[Collected data]
-- ==== Sys2Proof/Laws/PerInstr.lean ====
section
/-!
SUPPORT. For every instruction: the decoder reads it back from its own words (30_encoding R160 to R193).
-/

namespace Sys2Proof.Laws

set_option Elab.async false

/-! ## Fields -/

theorem acNo_cases {P : AcNo → Prop} (h0 : P 0) (h1 : P 1) (h2 : P 2) (h3 : P 3) (a : AcNo) : P a := by
  have : a = 0 ∨ a = 1 ∨ a = 2 ∨ a = 3 := by revert a; decide
  rcases this with rfl | rfl | rfl | rfl <;> assumption

theorem flagWord_flag (b : Bool) (a : BitVec 15) : decide (field (flagWord b a) 15 1 = 1) = b := by
  have h := a.isLt
  cases b <;> simp [field, flagWord] <;> omega

theorem flagWord_addr (b : Bool) (a : BitVec 15) : BitVec.ofNat 15 (field (flagWord b a) 0 15) = a := by
  have h := a.isLt
  apply BitVec.eq_of_toNat_eq
  cases b <;> simp [field, flagWord] <;> omega

theorem word_toNat {n : Nat} (h : n < 65536) : (word n).toNat = n := by
  simp [word, Nat.mod_eq_of_lt h]

theorem field_word {n : Nat} (h : n < 65536) (s k : Nat) : field (word n) s k = n / 2 ^ s % 2 ^ k := by
  simp [field, word_toNat h]

theorem bool_bit (b : Bool) : b.toNat < 2 := by cases b <;> decide

theorem index_bits (x : Index) : x.bits < 4 ∧ Index.ofBits x.bits = x := by cases x <;> decide

theorem shift_bits (x : Shift) : x.bits < 4 ∧ Shift.ofBits x.bits = x := by cases x <;> decide

theorem carry_bits (x : CarryInit) : x.bits < 4 ∧ CarryInit.ofBits x.bits = x := by cases x <;> decide

theorem skip_bits (x : Skip) : x.bits < 8 ∧ Skip.ofBits x.bits = x := by cases x <;> decide

theorem shortAddr_bits (ea : ShortAddr) : ea.bits < 2048 := by
  have h1 := bool_bit ea.ind
  have h2 := (index_bits ea.idx).1
  have h3 := ea.disp.isLt
  unfold ShortAddr.bits
  omega

theorem shortAddr_ofWord (k : Nat) (ea : ShortAddr) (h : k < 32) :
    ShortAddr.ofWord (word (2048 * k + ea.bits)) = ea := by
  have h1 := bool_bit ea.ind
  have h2 := (index_bits ea.idx).1
  have h3 := ea.disp.isLt
  have hb := shortAddr_bits ea
  have hn : 2048 * k + ea.bits < 65536 := by omega
  obtain ⟨ind, idx, disp⟩ := ea
  simp only [ShortAddr.bits] at *
  simp only [ShortAddr.ofWord, field_word hn]
  congr 1
  · cases ind <;> simp <;> omega
  · have : (2048 * k + (ind.toNat * 1024 + idx.bits * 256 + disp.toNat)) / 2 ^ 8 % 2 ^ 2 = idx.bits := by omega
    rw [this, (index_bits idx).2]
  · apply BitVec.eq_of_toNat_eq
    simp only [BitVec.toNat_ofNat]
    omega

theorem alcOps_bits (o : AlcOps) : ∃ x y z u v w : Nat, o.bits = x * 8192 + y * 2048 + z * 64 + u * 16 + v * 8 + w ∧
    x = o.acs.toNat ∧ y = o.acd.toNat ∧ z = o.shift.bits ∧ u = o.carry.bits ∧ v = o.noLoad.toNat ∧ w = o.skip.bits ∧
    x < 4 ∧ y < 4 ∧ z < 4 ∧ u < 4 ∧ v < 2 ∧ w < 8 :=
  ⟨_, _, _, _, _, _, rfl, rfl, rfl, rfl, rfl, rfl, rfl, o.acs.isLt, o.acd.isLt, (shift_bits o.shift).1,
    (carry_bits o.carry).1, bool_bit o.noLoad, (skip_bits o.skip).1⟩

theorem alcOps_ofWord (k : Nat) (o : AlcOps) (h : k < 8) : AlcOps.ofWord (word (0o100000 + k * 256 + o.bits)) = o := by
  obtain ⟨x, y, z, u, v, w, e, hx, hy, hz, hu, hv, hw, lx, ly, lz, lu, lv, lw⟩ := alcOps_bits o
  rw [e]
  have hn : 0o100000 + k * 256 + (x * 8192 + y * 2048 + z * 64 + u * 16 + v * 8 + w) < 65536 := by omega
  simp only [AlcOps.ofWord, acAt, field_word hn]
  obtain ⟨s, d, sh, c, nl, sk⟩ := o
  have e1 : (0o100000 + k * 256 + (x * 8192 + y * 2048 + z * 64 + u * 16 + v * 8 + w)) / 2 ^ 13 % 2 ^ 2 = x := by omega
  have e2 : (0o100000 + k * 256 + (x * 8192 + y * 2048 + z * 64 + u * 16 + v * 8 + w)) / 2 ^ 11 % 2 ^ 2 = y := by omega
  have e3 : (0o100000 + k * 256 + (x * 8192 + y * 2048 + z * 64 + u * 16 + v * 8 + w)) / 2 ^ 6 % 2 ^ 2 = z := by omega
  have e4 : (0o100000 + k * 256 + (x * 8192 + y * 2048 + z * 64 + u * 16 + v * 8 + w)) / 2 ^ 4 % 2 ^ 2 = u := by omega
  have e5 : (0o100000 + k * 256 + (x * 8192 + y * 2048 + z * 64 + u * 16 + v * 8 + w)) / 2 ^ 3 % 2 ^ 1 = v := by omega
  have e6 : (0o100000 + k * 256 + (x * 8192 + y * 2048 + z * 64 + u * 16 + v * 8 + w)) / 2 ^ 0 % 2 ^ 3 = w := by omega
  rw [e1, e2, e3, e4, e5, e6]
  subst hx hy hz hu hw
  simp only [(shift_bits sh).2, (carry_bits c).2, (skip_bits sk).2, BitVec.ofNat_toNat, BitVec.setWidth_eq]
  congr 1
  subst hv
  cases nl <;> rfl

/-- The words with bit 0 = 1 that are ALC words (30_encoding R163, R164). -/
theorem decodeWords_alc (lef : Bool) (k : Nat) (o : AlcOps) (w2 : Word) (h : k < 8) (hw : o.wf = true) :
    decodeWords lef (word (0o100000 + k * 256 + o.bits)) w2 =
      some (decodeAlc (word (0o100000 + k * 256 + o.bits))) ∧
    field (word (0o100000 + k * 256 + o.bits)) 8 3 = k := by
  have hl : o.noLoad.toNat * 8 + o.skip.bits ≠ 8 ∧ o.noLoad.toNat * 8 + o.skip.bits ≠ 9 := by
    obtain ⟨s, d, sh, c, nl, sk⟩ := o
    cases nl <;> cases sk <;>
      first | (constructor <;> simp [Skip.bits]; done) | simp [AlcOps.wf] at hw
  obtain ⟨x, y, z, u, v, w, e, hx, hy, hz, hu, hv, hw', lx, ly, lz, lu, lv, lw⟩ := alcOps_bits o
  rw [← hv, ← hw'] at hl
  rw [e]
  have hn : 0o100000 + k * 256 + (x * 8192 + y * 2048 + z * 64 + u * 16 + v * 8 + w) < 65536 := by omega
  have f1 : field (word (0o100000 + k * 256 + (x * 8192 + y * 2048 + z * 64 + u * 16 + v * 8 + w))) 13 3 = 4 + x := by
    rw [field_word hn]; omega
  have f2 : field (word (0o100000 + k * 256 + (x * 8192 + y * 2048 + z * 64 + u * 16 + v * 8 + w))) 0 4 = v * 8 + w := by
    rw [field_word hn]; omega
  refine ⟨?_, by rw [field_word hn]; omega⟩
  unfold decodeWords
  rw [f1, f2]
  split <;> first | omega | skip
  split <;> first | omega | rfl

/-- Words of the class that is neither a short reference, an I/O word nor an ALC word (30_encoding R163, R191). -/
theorem decodeWords_high {lef : Bool} {w w2 : Word} (h : 4 ≤ field w 13 3 ∧ field w 0 4 = 8) :
    decodeWords lef w w2 =
      match field w 4 2 with
      | 0 => decodeExt w w2
      | 1 => some (.xop (acAt w 13) (acAt w 11) (BitVec.ofNat 5 (field w 6 5)))
      | 2 => decodeFloat w w2
      | _ =>
        if field w 10 1 = 0 then some (.xop1 (acAt w 13) (acAt w 11) (BitVec.ofNat 4 (field w 6 4)))
        else decodeExtRef w w2 := by
  unfold decodeWords
  rw [h.2]
  split <;> first | omega | rfl

/-- The fields of an I/O word (46_io R501). -/
theorem io_fields (k x : Nat) (a : AcNo) (d : BitVec 6) (hk : k < 8) (hx : x < 4) :
    field (word (0o060000 + k * 256 + a.toNat * 2048 + x * 64 + d.toNat)) 13 3 = 3 ∧
    field (word (0o060000 + k * 256 + a.toNat * 2048 + x * 64 + d.toNat)) 8 3 = k ∧
    field (word (0o060000 + k * 256 + a.toNat * 2048 + x * 64 + d.toNat)) 6 2 = x ∧
    field (word (0o060000 + k * 256 + a.toNat * 2048 + x * 64 + d.toNat)) 11 2 = a.toNat ∧
    field (word (0o060000 + k * 256 + a.toNat * 2048 + x * 64 + d.toNat)) 0 6 = d.toNat ∧
    (word (0o060000 + k * 256 + a.toNat * 2048 + x * 64 + d.toNat)).toNat =
      0o060000 + k * 256 + a.toNat * 2048 + x * 64 + d.toNat := by
  have h1 := a.isLt
  have h2 := d.isLt
  have hn : 0o060000 + k * 256 + a.toNat * 2048 + x * 64 + d.toNat < 65536 := by omega
  simp only [field_word hn, word_toNat hn]
  refine ⟨?_, ?_, ?_, ?_, ?_, trivial⟩ <;> omega

/-- A processor-board device has a row of its own for this operation (30_encoding R193). -/
def boardRow (d k : Nat) : Bool :=
  match d with
  | 0o10 => k == 1
  | 0o11 => k == 2
  | 0o14 => k == 2
  | 0o43 => k == 1 || k == 2
  | 2 => k == 1 || k == 2 || k == 3
  | 1 => k == 1 || k == 2
  | _ => false

theorem decodeIoBoard_none {w : Word} (h : boardRow (field w 0 6) (field w 8 3) = false) : decodeIoBoard w = none := by
  unfold decodeIoBoard
  unfold boardRow at h
  split at h <;> simp_all

/-- An I/O word that no special row claims is decoded by the generic rows. -/
theorem decodeWords_generic {w w2 : Word} (h3 : field w 13 3 = 3) (hc : field w 0 6 ≠ 0o77) (hm : field w 0 6 ≠ 3)
    (hv : w.toNat ≠ 0o061777) (hb : boardRow (field w 0 6) (field w 8 3) = false) :
    decodeWords false w w2 = some (decodeIoGeneric w) := by
  unfold decodeWords
  rw [h3]
  simp only [Bool.false_eq_true, if_false, decodeIo, hv, decodeIoBoard_none hb]

theorem flag_bits (f : IoFlag) : f.bits < 4 ∧ IoFlag.ofBits f.bits = f := by cases f <;> decide

theorem test_bits (t : SkipTest) : t.bits < 4 ∧ SkipTest.ofBits t.bits = t := by cases t <;> decide

namespace RoundTrip

/-- In the mode that selects it, a well-formed instruction is what the decoder reads from its own words. -/
def Statement (i : Instr) : Prop :=
  i.wf = true → ∀ lef, i.selectedIn lef = true →
    decodeWords lef ((encode i).getD 0 0) ((encode i).getD 1 0) = some i

/-- The last step for an instruction with an extended address field. -/
theorem ext_close {lef : Bool} {w1 : Word} (mk : ExtAddr → Instr) (ea : ExtAddr)
    (h : ∀ w2 : Word, decodeWords lef w1 w2 =
      some (mk ⟨decide (field w2 15 1 = 1), ea.idx, BitVec.ofNat 15 (field w2 0 15)⟩)) :
    decodeWords lef w1 ea.word2 = some (mk ea) := by
  rw [h, ExtAddr.word2, flagWord_flag, flagWord_addr]

theorem jmp (ea : ShortAddr) : Statement (.jmp ea) := by
  intro _ lef _
  have hb := shortAddr_bits ea
  have hn : 2048 * 0 + ea.bits < 65536 := by omega
  have e1 : field (word (2048 * 0 + ea.bits)) 13 3 = 0 := by rw [field_word hn]; omega
  have e2 : field (word (2048 * 0 + ea.bits)) 11 2 = 0 := by rw [field_word hn]; omega
  show decodeWords lef (word (0 + ea.bits)) 0 = _
  rw [show 0 + ea.bits = 2048 * 0 + ea.bits from rfl]
  simp only [decodeWords, decodeJump, e1, e2, shortAddr_ofWord 0 ea (by decide)]

theorem jsr (ea : ShortAddr) : Statement (.jsr ea) := by
  intro _ lef _
  have hb := shortAddr_bits ea
  have hn : 2048 * 1 + ea.bits < 65536 := by omega
  have e1 : field (word (2048 * 1 + ea.bits)) 13 3 = 0 := by rw [field_word hn]; omega
  have e2 : field (word (2048 * 1 + ea.bits)) 11 2 = 1 := by rw [field_word hn]; omega
  show decodeWords lef (word (2048 + ea.bits)) 0 = _
  rw [show 2048 + ea.bits = 2048 * 1 + ea.bits from rfl]
  simp only [decodeWords, decodeJump, e1, e2, shortAddr_ofWord 1 ea (by decide)]

theorem isz (ea : ShortAddr) : Statement (.isz ea) := by
  intro _ lef _
  have hb := shortAddr_bits ea
  have hn : 2048 * 2 + ea.bits < 65536 := by omega
  have e1 : field (word (2048 * 2 + ea.bits)) 13 3 = 0 := by rw [field_word hn]; omega
  have e2 : field (word (2048 * 2 + ea.bits)) 11 2 = 2 := by rw [field_word hn]; omega
  show decodeWords lef (word (4096 + ea.bits)) 0 = _
  rw [show 4096 + ea.bits = 2048 * 2 + ea.bits from rfl]
  simp only [decodeWords, decodeJump, e1, e2, shortAddr_ofWord 2 ea (by decide)]

theorem dsz (ea : ShortAddr) : Statement (.dsz ea) := by
  intro _ lef _
  have hb := shortAddr_bits ea
  have hn : 2048 * 3 + ea.bits < 65536 := by omega
  have e1 : field (word (2048 * 3 + ea.bits)) 13 3 = 0 := by rw [field_word hn]; omega
  have e2 : field (word (2048 * 3 + ea.bits)) 11 2 = 3 := by rw [field_word hn]; omega
  show decodeWords lef (word (6144 + ea.bits)) 0 = _
  rw [show 6144 + ea.bits = 2048 * 3 + ea.bits from rfl]
  simp only [decodeWords, decodeJump, e1, e2, shortAddr_ofWord 3 ea (by decide)]

theorem lda (ac : AcNo) (ea : ShortAddr) : Statement (.lda ac ea) := by
  intro _ lef _
  have hb := shortAddr_bits ea
  have ha := ac.isLt
  have hn : 2048 * (4 + ac.toNat) + ea.bits < 65536 := by omega
  have e1 : field (word (2048 * (4 + ac.toNat) + ea.bits)) 13 3 = 1 := by rw [field_word hn]; omega
  have e2 : acAt (word (2048 * (4 + ac.toNat) + ea.bits)) 11 = ac := by
    rw [acAt, field_word hn]
    apply BitVec.eq_of_toNat_eq
    simp only [BitVec.toNat_ofNat]
    omega
  show decodeWords lef (word (8192 + ac.toNat * 2048 + ea.bits)) 0 = _
  rw [show 8192 + ac.toNat * 2048 + ea.bits = 2048 * (4 + ac.toNat) + ea.bits by omega]
  simp only [decodeWords, e1, e2, shortAddr_ofWord (4 + ac.toNat) ea (by omega)]

theorem sta (ac : AcNo) (ea : ShortAddr) : Statement (.sta ac ea) := by
  intro _ lef _
  have hb := shortAddr_bits ea
  have ha := ac.isLt
  have hn : 2048 * (8 + ac.toNat) + ea.bits < 65536 := by omega
  have e1 : field (word (2048 * (8 + ac.toNat) + ea.bits)) 13 3 = 2 := by rw [field_word hn]; omega
  have e2 : acAt (word (2048 * (8 + ac.toNat) + ea.bits)) 11 = ac := by
    rw [acAt, field_word hn]
    apply BitVec.eq_of_toNat_eq
    simp only [BitVec.toNat_ofNat]
    omega
  show decodeWords lef (word (16384 + ac.toNat * 2048 + ea.bits)) 0 = _
  rw [show 16384 + ac.toNat * 2048 + ea.bits = 2048 * (8 + ac.toNat) + ea.bits by omega]
  simp only [decodeWords, e1, e2, shortAddr_ofWord (8 + ac.toNat) ea (by omega)]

Task:
Please transcribe the data above without changes, from its first line to its "simp <;> omega" line, and leave out anything past that.

Solution to the problem:
-- ==== Sys2Proof/Laws/PerInstr.lean ====
section
/-!
SUPPORT. For every instruction: the decoder reads it back from its own words (30_encoding R160 to R193).
-/

namespace Sys2Proof.Laws

set_option Elab.async false

/-! ## Fields -/

theorem acNo_cases {P : AcNo → Prop} (h0 : P 0) (h1 : P 1) (h2 : P 2) (h3 : P 3) (a : AcNo) : P a := by
  have : a = 0 ∨ a = 1 ∨ a = 2 ∨ a = 3 := by revert a; decide
  rcases this with rfl | rfl | rfl | rfl <;> assumption

theorem flagWord_flag (b : Bool) (a : BitVec 15) : decide (field (flagWord b a) 15 1 = 1) = b := by
  have h := a.isLt
  cases b <;> simp [field, flagWord] <;> omega

theorem flagWord_addr (b : Bool) (a : BitVec 15) : BitVec.ofNat 15 (field (flagWord b a) 0 15) = a := by
  have h := a.isLt
  apply BitVec.eq_of_toNat_eq
  cases b <;> simp [field, flagWord] <;> omega

theorem word_toNat {n : Nat} (h : n < 65536) : (word n).toNat = n := by
  simp [word, Nat.mod_eq_of_lt h]

theorem field_word {n : Nat} (h : n < 65536) (s k : Nat) : field (word n) s k = n / 2 ^ s % 2 ^ k := by
  simp [field, word_toNat h]

theorem bool_bit (b : Bool) : b.toNat < 2 := by cases b <;> decide

theorem index_bits (x : Index) : x.bits < 4 ∧ Index.ofBits x.bits = x := by cases x <;> decide

theorem shift_bits (x : Shift) : x.bits < 4 ∧ Shift.ofBits x.bits = x := by cases x <;> decide

theorem carry_bits (x : CarryInit) : x.bits < 4 ∧ CarryInit.ofBits x.bits = x := by cases x <;> decide

theorem skip_bits (x : Skip) : x.bits < 8 ∧ Skip.ofBits x.bits = x := by cases x <;> decide

theorem shortAddr_bits (ea : ShortAddr) : ea.bits < 2048 := by
  have h1 := bool_bit ea.ind
  have h2 := (index_bits ea.idx).1
  have h3 := ea.disp.isLt
  unfold ShortAddr.bits
  omega

theorem shortAddr_ofWord (k : Nat) (ea : ShortAddr) (h : k < 32) :
    ShortAddr.ofWord (word (2048 * k + ea.bits)) = ea := by
  have h1 := bool_bit ea.ind
  have h2 := (index_bits ea.idx).1
  have h3 := ea.disp.isLt
  have hb := shortAddr_bits ea
  have hn : 2048 * k + ea.bits < 65536 := by omega
  obtain ⟨ind, idx, disp⟩ := ea
  simp only [ShortAddr.bits] at *
  simp only [ShortAddr.ofWord, field_word hn]
  congr 1
  · cases ind <;> simp <;> omega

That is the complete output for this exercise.